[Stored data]

-- ==== Sys2Proof/Laws/Memory.lean ====
section
/-!
SUPPORT. The laws of the slot pool: a read after a write, and that every memory operation keeps the canonical form.
-/

namespace Sys2Proof.Machine

set_option Elab.async false

variable {α : Type}

/-! ### Cells -/

@[simp] theorem cellGet_nil (k : Nat) : cellGet k ([] : List (Nat × α)) = none := rfl

theorem cellGet_put_same (k : Nat) (v : α) (l : List (Nat × α)) : cellGet k (cellPut k v l) = some v := by
  induction l with
  | nil => simp [cellPut, cellGet]
  | cons e rest ih =>
    obtain ⟨j, w⟩ := e
    unfold cellPut
    split
    · simp [cellGet]
    · split
      · simp [cellGet]
      · next h1 h2 => simp [cellGet, h1, h2, ih]

theorem cellGet_put_other (k n : Nat) (v : α) (l : List (Nat × α)) (h : n ≠ k) :
    cellGet n (cellPut k v l) = cellGet n l := by
  induction l with
  | nil => simp [cellPut, cellGet, h.symm]
  | cons e rest ih =>
    obtain ⟨j, w⟩ := e
    unfold cellPut
    split
    · next hj =>
      subst hj
      simp only [cellGet, if_neg h.symm]
    · split
      · next hj hk =>
        simp only [cellGet, if_neg h.symm]
        split
        · next hn =>
          have h1 : j ≠ n := by omega
          have h2 : n < j := by omega
          simp [h1, h2]
        · rfl
      · next hj hk =>
        simp only [cellGet, ih]

/-- An index below the first one of a rising list is not in it. -/
theorem cellGet_below (b n : Nat) (l : List (Nat × α)) (h : cellsRiseFrom b l = true) (hn : n < b) : cellGet n l = none := by
  cases l with
  | nil => rfl
  | cons e rest =>
    obtain ⟨j, w⟩ := e
    simp only [cellsRiseFrom, Bool.and_eq_true, decide_eq_true_eq] at h
    have h1 : j ≠ n := by omega
    have h2 : n < j := by omega
    simp [cellGet, h1, h2]

theorem cellGet_drop_same (b k : Nat) (l : List (Nat × α)) (h : cellsRiseFrom b l = true) : cellGet k (cellDrop k l) = none := by
  induction l generalizing b with
  | nil => rfl
  | cons e rest ih =>
    obtain ⟨j, w⟩ := e
    simp only [cellsRiseFrom, Bool.and_eq_true, decide_eq_true_eq] at h
    unfold cellDrop
    split
    · next hj => exact cellGet_below (j + 1) k rest h.2 (by omega)
    · split
      · next hj hk => simp [cellGet, hj, hk]
      · next hj hk => simp [cellGet, hj, hk, ih (j + 1) h.2]

theorem cellGet_drop_other (b k n : Nat) (l : List (Nat × α)) (h : cellsRiseFrom b l = true) (hn : n ≠ k) :
    cellGet n (cellDrop k l) = cellGet n l := by
  induction l generalizing b with
  | nil => rfl
  | cons e rest ih =>
    obtain ⟨j, w⟩ := e
    simp only [cellsRiseFrom, Bool.and_eq_true, decide_eq_true_eq] at h
    unfold cellDrop
    split
    · next hj =>
      simp only [cellGet]
      have h1 : j ≠ n := by omega
      rw [if_neg h1]
      split
      · next hlt => exact cellGet_below (j + 1) n rest h.2 (by omega)
      · rfl
    · split
      · rfl
      · simp only [cellGet, ih (j + 1) h.2]

theorem cellsRiseFrom_mono (b c : Nat) (l : List (Nat × α)) (hc : c ≤ b) (h : cellsRiseFrom b l = true) :
    cellsRiseFrom c l = true := by
  cases l with
  | nil => rfl
  | cons e rest =>
    simp only [cellsRiseFrom, Bool.and_eq_true, decide_eq_true_eq] at h ⊢
    exact ⟨by omega, h.2⟩

theorem cellsRiseFrom_put (b k : Nat) (v : α) (l : List (Nat × α)) (hb : b ≤ k) (h : cellsRiseFrom b l = true) :
    cellsRiseFrom b (cellPut k v l) = true := by
  induction l generalizing b with
  | nil => simpa [cellPut, cellsRiseFrom] using hb
  | cons e rest ih =>
    obtain ⟨j, w⟩ := e
    simp only [cellsRiseFrom, Bool.and_eq_true, decide_eq_true_eq] at h
    unfold cellPut
    split
    · next hj => subst hj; simp [cellsRiseFrom, h]
    · split
      · next hj hk =>
        have h3 : k + 1 ≤ j := by omega
        simp [cellsRiseFrom, hb, h.2, h3]
      · next hj hk => simp [cellsRiseFrom, h.1, ih (j + 1) (by omega) h.2]

theorem cellsRiseFrom_drop (b k : Nat) (l : List (Nat × α)) (h : cellsRiseFrom b l = true) :
    cellsRiseFrom b (cellDrop k l) = true := by
  induction l generalizing b with
  | nil => rfl
  | cons e rest ih =>
    obtain ⟨j, w⟩ := e
    simp only [cellsRiseFrom, Bool.and_eq_true, decide_eq_true_eq] at h
    unfold cellDrop
    split
    · exact cellsRiseFrom_mono (j + 1) b rest (by omega) h.2
    · split
      · simp [cellsRiseFrom, h]
      · simp [cellsRiseFrom, h.1, ih (j + 1) h.2]

theorem cellsRise_put (k : Nat) (v : α) (l : List (Nat × α)) (h : cellsRise l = true) : cellsRise (cellPut k v l) = true :=
  cellsRiseFrom_put 0 k v l (Nat.zero_le k) h

theorem cellsRise_within (cap : Nat) (l : List (Nat × α)) : cellsRise (cellsWithin cap l) = true := by
  induction l with
  | nil => rfl
  | cons e rest ih =>
    obtain ⟨k, v⟩ := e
    unfold cellsWithin
    split
    · exact cellsRise_put k v _ ih
    · exact ih

theorem mem_cellPut (k : Nat) (v : α) (l : List (Nat × α)) (e : Nat × α) (h : e ∈ cellPut k v l) : e = (k, v) ∨ e ∈ l := by
  induction l with
  | nil => simpa [cellPut] using h
  | cons a rest ih =>
    obtain ⟨j, w⟩ := a
    unfold cellPut at h
    split at h
    · rcases List.mem_cons.1 h with h | h
      · exact .inl h
      · exact .inr (List.mem_cons_of_mem _ h)
    · split at h
      · rcases List.mem_cons.1 h with h | h
        · exact .inl h
        · exact .inr h
      · rcases List.mem_cons.1 h with h | h
        · exact .inr (h ▸ List.mem_cons_self)
        · exact (ih h).imp id (List.mem_cons_of_mem _)

theorem mem_cellDrop (k : Nat) (l : List (Nat × α)) (e : Nat × α) (h : e ∈ cellDrop k l) : e ∈ l := by
  induction l with
  | nil => exact h
  | cons a rest ih =>
    obtain ⟨j, w⟩ := a
    unfold cellDrop at h
    split at h
    · exact List.mem_cons_of_mem _ h
    · split at h
      · exact h
      · rcases List.mem_cons.1 h with h | h
        · exact h ▸ List.mem_cons_self
        · exact List.mem_cons_of_mem _ (ih h)

theorem cellGet_some_mem (k : Nat) (v : α) (l : List (Nat × α)) (h : cellGet k l = some v) : (k, v) ∈ l := by
  induction l with
  | nil => exact absurd h (by simp)
  | cons e rest ih =>
    obtain ⟨j, w⟩ := e
    unfold cellGet at h
    split at h
    · next hj => subst hj; cases h; exact List.mem_cons_self
    · split at h
      · cases h
      · exact List.mem_cons_of_mem _ (ih h)

/-! ### The elements of a slot -/

theorem frame_putFrame_same (v : Slot) (n : Nat) (x : Frame) : (v.putFrame n x).frame n = some x :=
  cellGet_put_same n x v.frames

theorem frame_putFrame_other (v : Slot) (n k : Nat) (x : Frame) (h : k ≠ n) : (v.putFrame n x).frame k = v.frame k :=
  cellGet_put_other n k x v.frames h

@[simp] theorem group_putFrame (v : Slot) (n k : Nat) (x : Frame) : (v.putFrame n x).group k = v.group k := rfl

theorem group_putGroup_same (v : Slot) (n : Nat) (x : WordGroup) : (v.putGroup n x).group n = some x :=
  cellGet_put_same n x v.groups

theorem group_putGroup_other (v : Slot) (n k : Nat) (x : WordGroup) (h : k ≠ n) : (v.putGroup n x).group k = v.group k :=
  cellGet_put_other n k x v.groups h

@[simp] theorem frame_putGroup (v : Slot) (n k : Nat) (x : WordGroup) : (v.putGroup n x).frame k = v.frame k := rfl

theorem group_appendGroup_same (v : Slot) (g : WordGroup) : (v.appendGroup g).group v.nGroups = some g :=
  cellGet_put_same v.nGroups g v.groups

theorem group_appendGroup_other (v : Slot) (g : WordGroup) (k : Nat) (h : k ≠ v.nGroups) :
    (v.appendGroup g).group k = v.group k :=
  cellGet_put_other v.nGroups k g v.groups h

@[simp] theorem frame_appendGroup (v : Slot) (g : WordGroup) (k : Nat) : (v.appendGroup g).frame k = v.frame k := rfl

/-! ### The pool -/

theorem Memory.wf_rise (m : Memory) (h : m.wf = true) : cellsRise m = true := by
  simp only [Memory.wf, Bool.and_eq_true] at h
  exact h.1

theorem Memory.wf_entry (m : Memory) (h : m.wf = true) (e : Nat × Slot) (he : e ∈ m) : e.2 ≠ Slot.blank ∧ e.2.wf = true := by
  simp only [Memory.wf, Bool.and_eq_true, List.all_eq_true, decide_eq_true_eq] at h
  exact h.2 e he

theorem read_write_same (m : Memory) (j : Nat) (v : Slot) (h : m.wf = true) : (m.write j v).read j = v := by
  unfold Memory.write Memory.read
  by_cases hv : v = Slot.blank
  · rw [if_pos hv, cellGet_drop_same 0 j m (Memory.wf_rise m h), hv]
  · rw [if_neg hv, cellGet_put_same]

theorem read_write_other (m : Memory) (j k : Nat) (v : Slot) (h : m.wf = true) (hk : k ≠ j) :
    (m.write j v).read k = m.read k := by
  unfold Memory.write Memory.read
  by_cases hv : v = Slot.blank
  · rw [if_pos hv, cellGet_drop_other 0 j k m (Memory.wf_rise m h) hk]
  · rw [if_neg hv, cellGet_put_other j k v m hk]

/-- A slot of a pool in canonical form is itself in canonical form. -/
theorem Memory.read_wf (m : Memory) (j : Nat) (h : m.wf = true) : (m.read j).wf = true := by
  unfold Memory.read
  split
  · next v hv => exact (Memory.wf_entry m h (j, v) (cellGet_some_mem j v m hv)).2
  · rfl

/-- A write keeps the canonical form. -/
theorem Memory.write_wf (m : Memory) (j : Nat) (v : Slot) (h : m.wf = true) (hv : v.wf = true) : (m.write j v).wf = true := by
  have hr := Memory.wf_rise m h
  unfold Memory.write
  simp only [Memory.wf, Bool.and_eq_true, List.all_eq_true, decide_eq_true_eq]
  split
  · exact ⟨cellsRiseFrom_drop 0 j m hr, fun e he => Memory.wf_entry m h e (mem_cellDrop j m e he)⟩
  · next hne =>
    refine ⟨cellsRise_put j v m hr, fun e he => ?_⟩
    rcases mem_cellPut j v m e he with rfl | he
    · exact ⟨hne, hv⟩
    · exact Memory.wf_entry m h e he

/-- A write within the pool leaves every listed index within it. -/
theorem Memory.write_range (m : Memory) (n j : Nat) (v : Slot) (h : ∀ e ∈ m, e.1 < n) (hj : j < n) :
    ∀ e ∈ m.write j v, e.1 < n := by
  intro e he
  unfold Memory.write at he
  split at he
  · exact h e (mem_cellDrop j m e he)
  · rcases mem_cellPut j v m e he with rfl | he
    · exact hj
    · exact h e he

@[simp] theorem Slot.putFrame_wf (v : Slot) (n : Nat) (x : Frame) (h : v.wf = true) : (v.putFrame n x).wf = true := by
  simp only [Slot.wf, Bool.and_eq_true] at h ⊢
  exact ⟨cellsRise_put n x v.frames h.1, h.2⟩

@[simp] theorem Slot.putGroup_wf (v : Slot) (n : Nat) (x : WordGroup) (h : v.wf = true) : (v.putGroup n x).wf = true := by
  simp only [Slot.wf, Bool.and_eq_true] at h ⊢
  exact ⟨h.1, cellsRise_put n x v.groups h.2⟩

@[simp] theorem Slot.appendGroup_wf (v : Slot) (g : WordGroup) (h : v.wf = true) : (v.appendGroup g).wf = true :=
  Slot.putGroup_wf v v.nGroups g h

theorem freeSlot_wf (p : Params) (t j : Nat) (v : Slot) : (freeSlot p t j v).wf = true := by
  simp [Slot.wf, cellsRise_within]

/-- The slots of an aborted run: canonical, every slot's `state` as before, slots above the pool untouched. -/
theorem freeSlots_wf (p : Params) (t n : Nat) (m : Memory) (h : m.wf = true) : (freeSlots p t n m).wf = true := by
  induction n with
  | zero => exact h
  | succ n ih => exact Memory.write_wf _ _ _ ih (freeSlot_wf p t n _)

theorem freeSlots_state (p : Params) (t n j : Nat) (m : Memory) (h : m.wf = true) :
    ((freeSlots p t n m).read j).state = (m.read j).state := by
  induction n with
  | zero => rfl
  | succ n ih =>
    unfold freeSlots
    by_cases hj : j = n
    · subst hj
      rw [read_write_same _ _ _ (freeSlots_wf p t j m h)]
      exact ih
    · rw [read_write_other _ _ _ _ (freeSlots_wf p t n m h) hj]
      exact ih

theorem freeSlots_range (p : Params) (t n c : Nat) (m : Memory) (h : ∀ e ∈ m, e.1 < c) (hn : n ≤ c) :
    ∀ e ∈ freeSlots p t n m, e.1 < c := by
  induction n with
  | zero => exact h
  | succ n ih => exact Memory.write_range _ c n _ (ih (by omega)) (by omega)

end Sys2Proof.Machine
end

ASSIGNED TASK:
If a line in the entries holds the string "Params", copy it.

ANSWER FOR THIS EXERCISE:
theorem freeSlot_wf (p : Params) (t j : Nat) (v : Slot) : (freeSlot p t j v).wf = true := by
theorem freeSlots_wf (p : Params) (t n : Nat) (m : Memory) (h : m.wf = true) : (freeSlots p t n m).wf = true := by
theorem freeSlots_state (p : Params) (t n j : Nat) (m : Memory) (h : m.wf = true) :
theorem freeSlots_range (p : Params) (t n c : Nat) (m : Memory) (h : ∀ e ∈ m, e.1 < c) (hn : n ≤ c) :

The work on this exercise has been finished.